:: Task instructions ::
Range to reproduce from the entries below: the line with "s.refAt := rfl", the line with "s.seeds := rfl", and every line in between. Give them exactly and give nothing else.

:: Records to process ::
-- ==== Sys2Proof/Laws/State.lean ====
section
/-! SUPPORT. The named updates of the state, field by field: what a register write, or a change of an illuminator, chain, beam or round,
leaves as it was. Each is true by unfolding the update once; no later proof unfolds a record update. -/
namespace Sys2Proof.Machine

/-! ## setReg -/

@[simp] theorem State.setReg_phase (s : State) (a : Nat) (w : Word) : (s.setReg a w).phase = s.phase := rfl
@[simp] theorem State.setReg_resets (s : State) (a : Nat) (w : Word) : (s.setReg a w).resets = s.resets := rfl
@[simp] theorem State.setReg_thermHold (s : State) (a : Nat) (w : Word) : (s.setReg a w).thermHold = s.thermHold := rfl
@[simp] theorem State.setReg_freeCtr (s : State) (a : Nat) (w : Word) : (s.setReg a w).freeCtr = s.freeCtr := rfl
@[simp] theorem State.setReg_timeBase (s : State) (a : Nat) (w : Word) : (s.setReg a w).timeBase = s.timeBase := rfl
@[simp] theorem State.setReg_up (s : State) (a : Nat) (w : Word) : (s.setReg a w).up = s.up := rfl
@[simp] theorem State.setReg_aoFrac (s : State) (a : Nat) (w : Word) : (s.setReg a w).aoFrac = s.aoFrac := rfl
@[simp] theorem State.setReg_board (s : State) (a : Nat) (w : Word) : (s.setReg a w).board = s.board := rfl
@[simp] theorem State.setReg_lands (s : State) (a : Nat) (w : Word) : (s.setReg a w).lands = s.lands := rfl
@[simp] theorem State.setReg_bscan (s : State) (a : Nat) (w : Word) : (s.setReg a w).bscan = s.bscan := rfl
@[simp] theorem State.setReg_tap (s : State) (a : Nat) (w : Word) : (s.setReg a w).tap = s.tap := rfl
@[simp] theorem State.setReg_latches (s : State) (a : Nat) (w : Word) : (s.setReg a w).latches = s.latches := rfl
@[simp] theorem State.setReg_staging (s : State) (a : Nat) (w : Word) : (s.setReg a w).staging = s.staging := rfl
@[simp] theorem State.setReg_hp (s : State) (a : Nat) (w : Word) : (s.setReg a w).hp = s.hp := rfl
@[simp] theorem State.setReg_cmds (s : State) (a : Nat) (w : Word) : (s.setReg a w).cmds = s.cmds := rfl
@[simp] theorem State.setReg_hostNext (s : State) (a : Nat) (w : Word) : (s.setReg a w).hostNext = s.hostNext := rfl
@[simp] theorem State.setReg_hostWrap (s : State) (a : Nat) (w : Word) : (s.setReg a w).hostWrap = s.hostWrap := rfl
@[simp] theorem State.setReg_schedNext (s : State) (a : Nat) (w : Word) : (s.setReg a w).schedNext = s.schedNext := rfl
@[simp] theorem State.setReg_schedWrap (s : State) (a : Nat) (w : Word) : (s.setReg a w).schedWrap = s.schedWrap := rfl
@[simp] theorem State.setReg_abortedEnded (s : State) (a : Nat) (w : Word) : (s.setReg a w).abortedEnded = s.abortedEnded := rfl
@[simp] theorem State.setReg_acc (s : State) (a : Nat) (w : Word) : (s.setReg a w).acc = s.acc := rfl
@[simp] theorem State.setReg_fifo (s : State) (a : Nat) (w : Word) : (s.setReg a w).fifo = s.fifo := rfl
@[simp] theorem State.setReg_txc (s : State) (a : Nat) (w : Word) : (s.setReg a w).txc = s.txc := rfl
@[simp] theorem State.setReg_chains (s : State) (a : Nat) (w : Word) : (s.setReg a w).chains = s.chains := rfl
@[simp] theorem State.setReg_beams (s : State) (a : Nat) (w : Word) : (s.setReg a w).beams = s.beams := rfl
@[simp] theorem State.setReg_crcQ (s : State) (a : Nat) (w : Word) : (s.setReg a w).crcQ = s.crcQ := rfl
@[simp] theorem State.setReg_phi (s : State) (a : Nat) (w : Word) : (s.setReg a w).phi = s.phi := rfl
@[simp] theorem State.setReg_refAt (s : State) (a : Nat) (w : Word) : (s.setReg a w).refAt = s.refAt := rfl
@[simp] theorem State.setReg_phiFlash (s : State) (a : Nat) (w : Word) : (s.setReg a w).phiFlash = s.phiFlash := rfl
@[simp] theorem State.setReg_seeds (s : State) (a : Nat) (w : Word) : (s.setReg a w).seeds = s.seeds := rfl
@[simp] theorem State.setReg_seedWt (s : State) (a : Nat) (w : Word) : (s.setReg a w).seedWt = s.seedWt := rfl
@[simp] theorem State.setReg_unusable (s : State) (a : Nat) (w : Word) : (s.setReg a w).unusable = s.unusable := rfl
@[simp] theorem State.setReg_wts (s : State) (a : Nat) (w : Word) : (s.setReg a w).wts = s.wts := rfl
@[simp] theorem State.setReg_divAt (s : State) (a : Nat) (w : Word) : (s.setReg a w).divAt = s.divAt := rfl
@[simp] theorem State.setReg_calNext (s : State) (a : Nat) (w : Word) : (s.setReg a w).calNext = s.calNext := rfl
@[simp] theorem State.setReg_chanOff (s : State) (a : Nat) (w : Word) : (s.setReg a w).chanOff = s.chanOff := rfl
@[simp] theorem State.setReg_airLog (s : State) (a : Nat) (w : Word) : (s.setReg a w).airLog = s.airLog := rfl
@[simp] theorem State.setReg_hopPos (s : State) (a : Nat) (w : Word) : (s.setReg a w).hopPos = s.hopPos := rfl
@[simp] theorem State.setReg_rounds (s : State) (a : Nat) (w : Word) : (s.setReg a w).rounds = s.rounds := rfl
@[simp] theorem State.setReg_dueAt (s : State) (a : Nat) (w : Word) : (s.setReg a w).dueAt = s.dueAt := rfl
@[simp] theorem State.setReg_cands (s : State) (a : Nat) (w : Word) : (s.setReg a w).cands = s.cands := rfl
@[simp] theorem State.setReg_shed (s : State) (a : Nat) (w : Word) : (s.setReg a w).shed = s.shed := rfl
@[simp] theorem State.setReg_coal (s : State) (a : Nat) (w : Word) : (s.setReg a w).coal = s.coal := rfl
@[simp] theorem State.setReg_seen (s : State) (a : Nat) (w : Word) : (s.setReg a w).seen = s.seen := rfl
@[simp] theorem State.setReg_seenWb (s : State) (a : Nat) (w : Word) : (s.setReg a w).seenWb = s.seenWb := rfl
@[simp] theorem State.setReg_pop (s : State) (a : Nat) (w : Word) : (s.setReg a w).pop = s.pop := rfl
@[simp] theorem State.setReg_fetches (s : State) (a : Nat) (w : Word) : (s.setReg a w).fetches = s.fetches := rfl
@[simp] theorem State.setReg_umTags (s : State) (a : Nat) (w : Word) : (s.setReg a w).umTags = s.umTags := rfl
@[simp] theorem State.setReg_umDiag (s : State) (a : Nat) (w : Word) : (s.setReg a w).umDiag = s.umDiag := rfl
@[simp] theorem State.setReg_quar (s : State) (a : Nat) (w : Word) : (s.setReg a w).quar = s.quar := rfl
@[simp] theorem State.setReg_peer (s : State) (a : Nat) (w : Word) : (s.setReg a w).peer = s.peer := rfl
@[simp] theorem State.setReg_crcHost (s : State) (a : Nat) (w : Word) : (s.setReg a w).crcHost = s.crcHost := rfl
@[simp] theorem State.setReg_tag (s : State) (a : Nat) (w : Word) : (s.setReg a w).tag = s.tag := rfl
@[simp] theorem State.setReg_ping (s : State) (a : Nat) (w : Word) : (s.setReg a w).ping = s.ping := rfl
@[simp] theorem State.setReg_tal (s : State) (a : Nat) (w : Word) : (s.setReg a w).tal = s.tal := rfl
@[simp] theorem State.setReg_die (s : State) (a : Nat) (w : Word) : (s.setReg a w).die = s.die := rfl
@[simp] theorem State.setReg_memp (s : State) (a : Nat) (w : Word) : (s.setReg a w).memp = s.memp := rfl
@[simp] theorem State.setReg_mgmt (s : State) (a : Nat) (w : Word) : (s.setReg a w).mgmt = s.mgmt := rfl
@[simp] theorem State.setReg_upd (s : State) (a : Nat) (w : Word) : (s.setReg a w).upd = s.upd := rfl
@[simp] theorem State.setReg_wakes (s : State) (a : Nat) (w : Word) : (s.setReg a w).wakes = s.wakes := rfl
@[simp] theorem State.setReg_wakeAt (s : State) (a : Nat) (w : Word) : (s.setReg a w).wakeAt = s.wakeAt := rfl
@[simp] theorem State.setReg_hot (s : State) (a : Nat) (w : Word) : (s.setReg a w).hot = s.hot := rfl
@[simp] theorem State.setReg_hotOut (s : State) (a : Nat) (w : Word) : (s.setReg a w).hotOut = s.hotOut := rfl
@[simp] theorem State.setReg_hotRead (s : State) (a : Nat) (w : Word) : (s.setReg a w).hotRead = s.hotRead := rfl
@[simp] theorem State.setReg_broughtUp (s : State) (a : Nat) (w : Word) : (s.setReg a w).broughtUp = s.broughtUp := rfl
@[simp] theorem State.setReg_tdo (s : State) (a : Nat) (w : Word) : (s.setReg a w).tdo = s.tdo := rfl
@[simp] theorem State.setReg_pending (s : State) (a : Nat) (w : Word) : (s.setReg a w).pending = s.pending := rfl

:: Result below ::
@[simp] theorem State.setReg_refAt (s : State) (a : Nat) (w : Word) : (s.setReg a w).refAt = s.refAt := rfl
@[simp] theorem State.setReg_phiFlash (s : State) (a : Nat) (w : Word) : (s.setReg a w).phiFlash = s.phiFlash := rfl
@[simp] theorem State.setReg_seeds (s : State) (a : Nat) (w : Word) : (s.setReg a w).seeds = s.seeds := rfl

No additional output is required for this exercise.